▸ Prompt
Set down exactly the lines below, starting at the one that contains "rw [run_succ_of_refused n e] at hrun" and ending at the one that contains "[hn, hc], _, e.trans e'⟩", with both of those lines included and nothing else.

[Data items]
###
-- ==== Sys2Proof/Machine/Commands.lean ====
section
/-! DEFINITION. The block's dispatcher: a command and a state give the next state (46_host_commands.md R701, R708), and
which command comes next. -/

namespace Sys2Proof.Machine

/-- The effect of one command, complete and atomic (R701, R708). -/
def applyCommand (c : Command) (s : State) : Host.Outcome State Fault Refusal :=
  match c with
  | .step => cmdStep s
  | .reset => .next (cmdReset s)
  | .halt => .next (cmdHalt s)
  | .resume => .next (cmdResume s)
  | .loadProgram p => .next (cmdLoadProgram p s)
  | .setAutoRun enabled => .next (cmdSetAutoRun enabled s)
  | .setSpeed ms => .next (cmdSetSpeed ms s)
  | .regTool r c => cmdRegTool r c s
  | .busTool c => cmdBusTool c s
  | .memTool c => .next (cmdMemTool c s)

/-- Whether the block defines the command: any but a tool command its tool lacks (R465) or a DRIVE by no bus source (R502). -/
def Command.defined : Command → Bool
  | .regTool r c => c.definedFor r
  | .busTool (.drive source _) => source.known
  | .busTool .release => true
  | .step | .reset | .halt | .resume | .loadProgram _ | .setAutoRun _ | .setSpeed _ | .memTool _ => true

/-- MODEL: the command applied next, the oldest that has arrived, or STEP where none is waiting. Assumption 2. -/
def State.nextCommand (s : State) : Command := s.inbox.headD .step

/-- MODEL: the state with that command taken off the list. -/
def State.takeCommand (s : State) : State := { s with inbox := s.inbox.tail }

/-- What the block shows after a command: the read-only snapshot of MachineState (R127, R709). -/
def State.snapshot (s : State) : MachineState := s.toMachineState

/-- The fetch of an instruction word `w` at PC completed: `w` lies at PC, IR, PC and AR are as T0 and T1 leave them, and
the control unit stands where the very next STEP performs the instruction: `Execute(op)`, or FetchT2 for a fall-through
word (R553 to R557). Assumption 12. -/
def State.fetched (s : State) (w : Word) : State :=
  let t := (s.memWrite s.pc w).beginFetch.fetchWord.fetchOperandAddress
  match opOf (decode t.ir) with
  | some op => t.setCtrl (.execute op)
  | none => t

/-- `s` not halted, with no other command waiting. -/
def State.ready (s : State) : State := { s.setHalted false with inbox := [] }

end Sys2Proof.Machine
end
###
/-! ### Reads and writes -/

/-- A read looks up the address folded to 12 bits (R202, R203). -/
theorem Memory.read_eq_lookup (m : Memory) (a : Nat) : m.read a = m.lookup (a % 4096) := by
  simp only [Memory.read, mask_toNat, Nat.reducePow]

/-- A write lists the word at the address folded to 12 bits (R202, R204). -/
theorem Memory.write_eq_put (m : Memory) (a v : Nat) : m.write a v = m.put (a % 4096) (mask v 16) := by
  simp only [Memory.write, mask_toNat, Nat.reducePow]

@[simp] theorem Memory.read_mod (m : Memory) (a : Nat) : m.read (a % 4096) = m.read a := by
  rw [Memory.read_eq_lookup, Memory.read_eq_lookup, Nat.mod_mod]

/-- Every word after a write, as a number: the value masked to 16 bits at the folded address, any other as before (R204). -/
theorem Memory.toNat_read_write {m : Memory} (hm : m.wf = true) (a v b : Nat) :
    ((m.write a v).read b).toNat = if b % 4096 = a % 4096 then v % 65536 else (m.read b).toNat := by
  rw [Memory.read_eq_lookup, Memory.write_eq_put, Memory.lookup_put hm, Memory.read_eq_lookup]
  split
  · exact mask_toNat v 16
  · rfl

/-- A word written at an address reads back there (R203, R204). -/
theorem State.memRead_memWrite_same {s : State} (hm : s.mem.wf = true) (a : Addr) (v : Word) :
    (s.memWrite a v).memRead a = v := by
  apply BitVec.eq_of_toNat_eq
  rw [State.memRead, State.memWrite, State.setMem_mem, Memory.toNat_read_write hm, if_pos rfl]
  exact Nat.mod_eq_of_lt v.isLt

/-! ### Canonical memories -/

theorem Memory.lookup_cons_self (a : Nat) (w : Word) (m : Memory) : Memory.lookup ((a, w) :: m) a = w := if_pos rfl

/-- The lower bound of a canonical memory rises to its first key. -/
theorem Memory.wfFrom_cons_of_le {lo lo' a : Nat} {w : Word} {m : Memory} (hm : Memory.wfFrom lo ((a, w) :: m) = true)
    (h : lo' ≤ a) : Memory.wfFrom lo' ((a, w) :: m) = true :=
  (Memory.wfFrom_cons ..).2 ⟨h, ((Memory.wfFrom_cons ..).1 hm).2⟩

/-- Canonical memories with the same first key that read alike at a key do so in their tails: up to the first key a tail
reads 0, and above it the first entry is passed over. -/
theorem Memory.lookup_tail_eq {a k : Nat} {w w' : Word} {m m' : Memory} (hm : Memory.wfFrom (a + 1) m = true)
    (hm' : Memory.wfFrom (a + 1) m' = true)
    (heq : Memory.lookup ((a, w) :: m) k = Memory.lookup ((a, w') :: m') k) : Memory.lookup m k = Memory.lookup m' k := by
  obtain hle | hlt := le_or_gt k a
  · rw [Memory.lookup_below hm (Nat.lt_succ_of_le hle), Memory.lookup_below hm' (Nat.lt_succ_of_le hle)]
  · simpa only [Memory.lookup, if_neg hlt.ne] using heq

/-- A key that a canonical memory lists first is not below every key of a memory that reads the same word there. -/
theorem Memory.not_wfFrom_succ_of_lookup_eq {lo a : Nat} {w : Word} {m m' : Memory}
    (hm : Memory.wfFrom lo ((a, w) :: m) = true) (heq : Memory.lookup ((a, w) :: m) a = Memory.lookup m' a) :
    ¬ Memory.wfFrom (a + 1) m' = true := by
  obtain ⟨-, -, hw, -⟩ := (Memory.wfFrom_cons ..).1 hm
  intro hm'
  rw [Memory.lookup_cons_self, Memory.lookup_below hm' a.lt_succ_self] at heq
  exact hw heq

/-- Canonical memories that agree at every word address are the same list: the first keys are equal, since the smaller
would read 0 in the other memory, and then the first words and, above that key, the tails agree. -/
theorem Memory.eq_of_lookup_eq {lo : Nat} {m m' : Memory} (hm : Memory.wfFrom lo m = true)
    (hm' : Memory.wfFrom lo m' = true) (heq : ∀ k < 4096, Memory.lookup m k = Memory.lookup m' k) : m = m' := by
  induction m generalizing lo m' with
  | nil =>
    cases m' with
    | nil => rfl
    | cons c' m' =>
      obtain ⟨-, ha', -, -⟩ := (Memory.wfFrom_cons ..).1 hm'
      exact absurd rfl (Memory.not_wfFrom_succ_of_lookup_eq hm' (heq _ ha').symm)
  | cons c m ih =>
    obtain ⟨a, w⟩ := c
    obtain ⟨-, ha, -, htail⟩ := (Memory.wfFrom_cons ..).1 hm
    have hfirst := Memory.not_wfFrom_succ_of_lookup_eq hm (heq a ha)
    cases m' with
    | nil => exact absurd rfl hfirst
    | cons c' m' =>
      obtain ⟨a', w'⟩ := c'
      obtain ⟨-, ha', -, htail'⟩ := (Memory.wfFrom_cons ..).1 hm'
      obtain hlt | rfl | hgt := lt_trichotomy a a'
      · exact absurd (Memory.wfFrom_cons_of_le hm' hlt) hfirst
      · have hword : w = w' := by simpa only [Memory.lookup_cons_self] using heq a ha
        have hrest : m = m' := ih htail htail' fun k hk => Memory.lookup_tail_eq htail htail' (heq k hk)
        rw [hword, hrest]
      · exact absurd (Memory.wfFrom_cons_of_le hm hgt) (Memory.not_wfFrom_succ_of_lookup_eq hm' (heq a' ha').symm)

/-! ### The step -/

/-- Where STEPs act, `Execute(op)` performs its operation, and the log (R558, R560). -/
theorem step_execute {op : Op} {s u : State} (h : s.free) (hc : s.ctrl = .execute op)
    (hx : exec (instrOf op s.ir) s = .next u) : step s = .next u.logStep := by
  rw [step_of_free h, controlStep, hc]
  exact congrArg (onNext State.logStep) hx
###
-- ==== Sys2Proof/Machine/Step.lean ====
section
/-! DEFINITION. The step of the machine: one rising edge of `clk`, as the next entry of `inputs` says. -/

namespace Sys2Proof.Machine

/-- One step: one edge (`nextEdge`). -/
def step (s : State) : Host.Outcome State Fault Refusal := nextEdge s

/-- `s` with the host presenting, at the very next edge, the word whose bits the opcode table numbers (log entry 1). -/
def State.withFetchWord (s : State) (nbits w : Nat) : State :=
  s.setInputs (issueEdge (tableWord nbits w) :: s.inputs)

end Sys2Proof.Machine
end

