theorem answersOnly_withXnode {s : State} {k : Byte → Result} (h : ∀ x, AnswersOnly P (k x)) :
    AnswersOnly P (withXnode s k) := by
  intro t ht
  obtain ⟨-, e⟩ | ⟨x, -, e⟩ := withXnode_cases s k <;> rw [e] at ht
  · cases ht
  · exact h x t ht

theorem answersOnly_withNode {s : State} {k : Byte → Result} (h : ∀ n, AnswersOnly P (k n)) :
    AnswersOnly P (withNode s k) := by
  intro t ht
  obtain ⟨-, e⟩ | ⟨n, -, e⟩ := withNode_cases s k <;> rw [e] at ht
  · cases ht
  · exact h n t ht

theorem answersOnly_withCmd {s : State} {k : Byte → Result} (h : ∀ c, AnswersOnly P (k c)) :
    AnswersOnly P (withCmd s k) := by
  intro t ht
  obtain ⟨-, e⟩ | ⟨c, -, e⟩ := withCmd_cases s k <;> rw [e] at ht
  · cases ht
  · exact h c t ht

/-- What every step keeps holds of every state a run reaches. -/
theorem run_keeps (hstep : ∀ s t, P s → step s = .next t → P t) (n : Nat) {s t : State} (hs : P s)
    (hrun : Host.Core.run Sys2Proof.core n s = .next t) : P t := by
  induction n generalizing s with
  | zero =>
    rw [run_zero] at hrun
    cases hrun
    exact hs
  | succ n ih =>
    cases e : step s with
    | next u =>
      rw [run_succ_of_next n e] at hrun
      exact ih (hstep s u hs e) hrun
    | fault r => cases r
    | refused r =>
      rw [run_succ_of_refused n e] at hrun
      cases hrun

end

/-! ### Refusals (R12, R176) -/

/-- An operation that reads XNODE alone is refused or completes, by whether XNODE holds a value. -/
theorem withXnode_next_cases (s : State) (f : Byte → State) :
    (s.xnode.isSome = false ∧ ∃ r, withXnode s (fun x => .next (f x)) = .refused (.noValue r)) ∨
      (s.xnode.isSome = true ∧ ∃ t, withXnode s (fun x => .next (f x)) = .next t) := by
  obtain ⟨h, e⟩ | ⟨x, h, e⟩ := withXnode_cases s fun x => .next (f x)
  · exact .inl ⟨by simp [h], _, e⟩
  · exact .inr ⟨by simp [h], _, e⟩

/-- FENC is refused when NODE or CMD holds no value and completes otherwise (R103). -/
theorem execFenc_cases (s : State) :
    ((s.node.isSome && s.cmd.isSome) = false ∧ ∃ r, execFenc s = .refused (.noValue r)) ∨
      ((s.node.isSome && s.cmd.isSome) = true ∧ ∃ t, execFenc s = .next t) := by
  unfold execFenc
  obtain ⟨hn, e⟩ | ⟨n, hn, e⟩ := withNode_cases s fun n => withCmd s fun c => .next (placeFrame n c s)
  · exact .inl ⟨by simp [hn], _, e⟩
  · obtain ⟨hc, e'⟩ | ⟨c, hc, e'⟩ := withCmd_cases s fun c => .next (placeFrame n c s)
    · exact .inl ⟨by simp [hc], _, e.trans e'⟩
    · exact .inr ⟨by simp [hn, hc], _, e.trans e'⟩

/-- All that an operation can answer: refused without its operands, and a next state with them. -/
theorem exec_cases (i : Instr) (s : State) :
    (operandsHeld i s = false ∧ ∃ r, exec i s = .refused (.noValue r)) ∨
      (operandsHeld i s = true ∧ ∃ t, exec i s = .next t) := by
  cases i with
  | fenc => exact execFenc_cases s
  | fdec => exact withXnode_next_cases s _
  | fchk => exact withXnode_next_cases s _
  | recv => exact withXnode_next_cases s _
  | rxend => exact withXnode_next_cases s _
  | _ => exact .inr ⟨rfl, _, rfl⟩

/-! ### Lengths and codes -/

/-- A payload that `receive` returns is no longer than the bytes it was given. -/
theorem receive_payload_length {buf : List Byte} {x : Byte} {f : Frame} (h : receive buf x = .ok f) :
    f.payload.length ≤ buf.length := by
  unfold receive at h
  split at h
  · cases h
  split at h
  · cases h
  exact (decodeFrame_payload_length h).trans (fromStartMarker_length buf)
###
▸ Task solution
      rw [run_succ_of_refused n e] at hrun
      cases hrun

end

/-! ### Refusals (R12, R176) -/

/-- An operation that reads XNODE alone is refused or completes, by whether XNODE holds a value. -/
theorem withXnode_next_cases (s : State) (f : Byte → State) :
    (s.xnode.isSome = false ∧ ∃ r, withXnode s (fun x => .next (f x)) = .refused (.noValue r)) ∨
      (s.xnode.isSome = true ∧ ∃ t, withXnode s (fun x => .next (f x)) = .next t) := by
  obtain ⟨h, e⟩ | ⟨x, h, e⟩ := withXnode_cases s fun x => .next (f x)
  · exact .inl ⟨by simp [h], _, e⟩
  · exact .inr ⟨by simp [h], _, e⟩

/-- FENC is refused when NODE or CMD holds no value and completes otherwise (R103). -/
theorem execFenc_cases (s : State) :
    ((s.node.isSome && s.cmd.isSome) = false ∧ ∃ r, execFenc s = .refused (.noValue r)) ∨
      ((s.node.isSome && s.cmd.isSome) = true ∧ ∃ t, execFenc s = .next t) := by
  unfold execFenc
  obtain ⟨hn, e⟩ | ⟨n, hn, e⟩ := withNode_cases s fun n => withCmd s fun c => .next (placeFrame n c s)
  · exact .inl ⟨by simp [hn], _, e⟩
  · obtain ⟨hc, e'⟩ | ⟨c, hc, e'⟩ := withCmd_cases s fun c => .next (placeFrame n c s)
    · exact .inl ⟨by simp [hc], _, e.trans e'⟩
    · exact .inr ⟨by simp [hn, hc], _, e.trans e'⟩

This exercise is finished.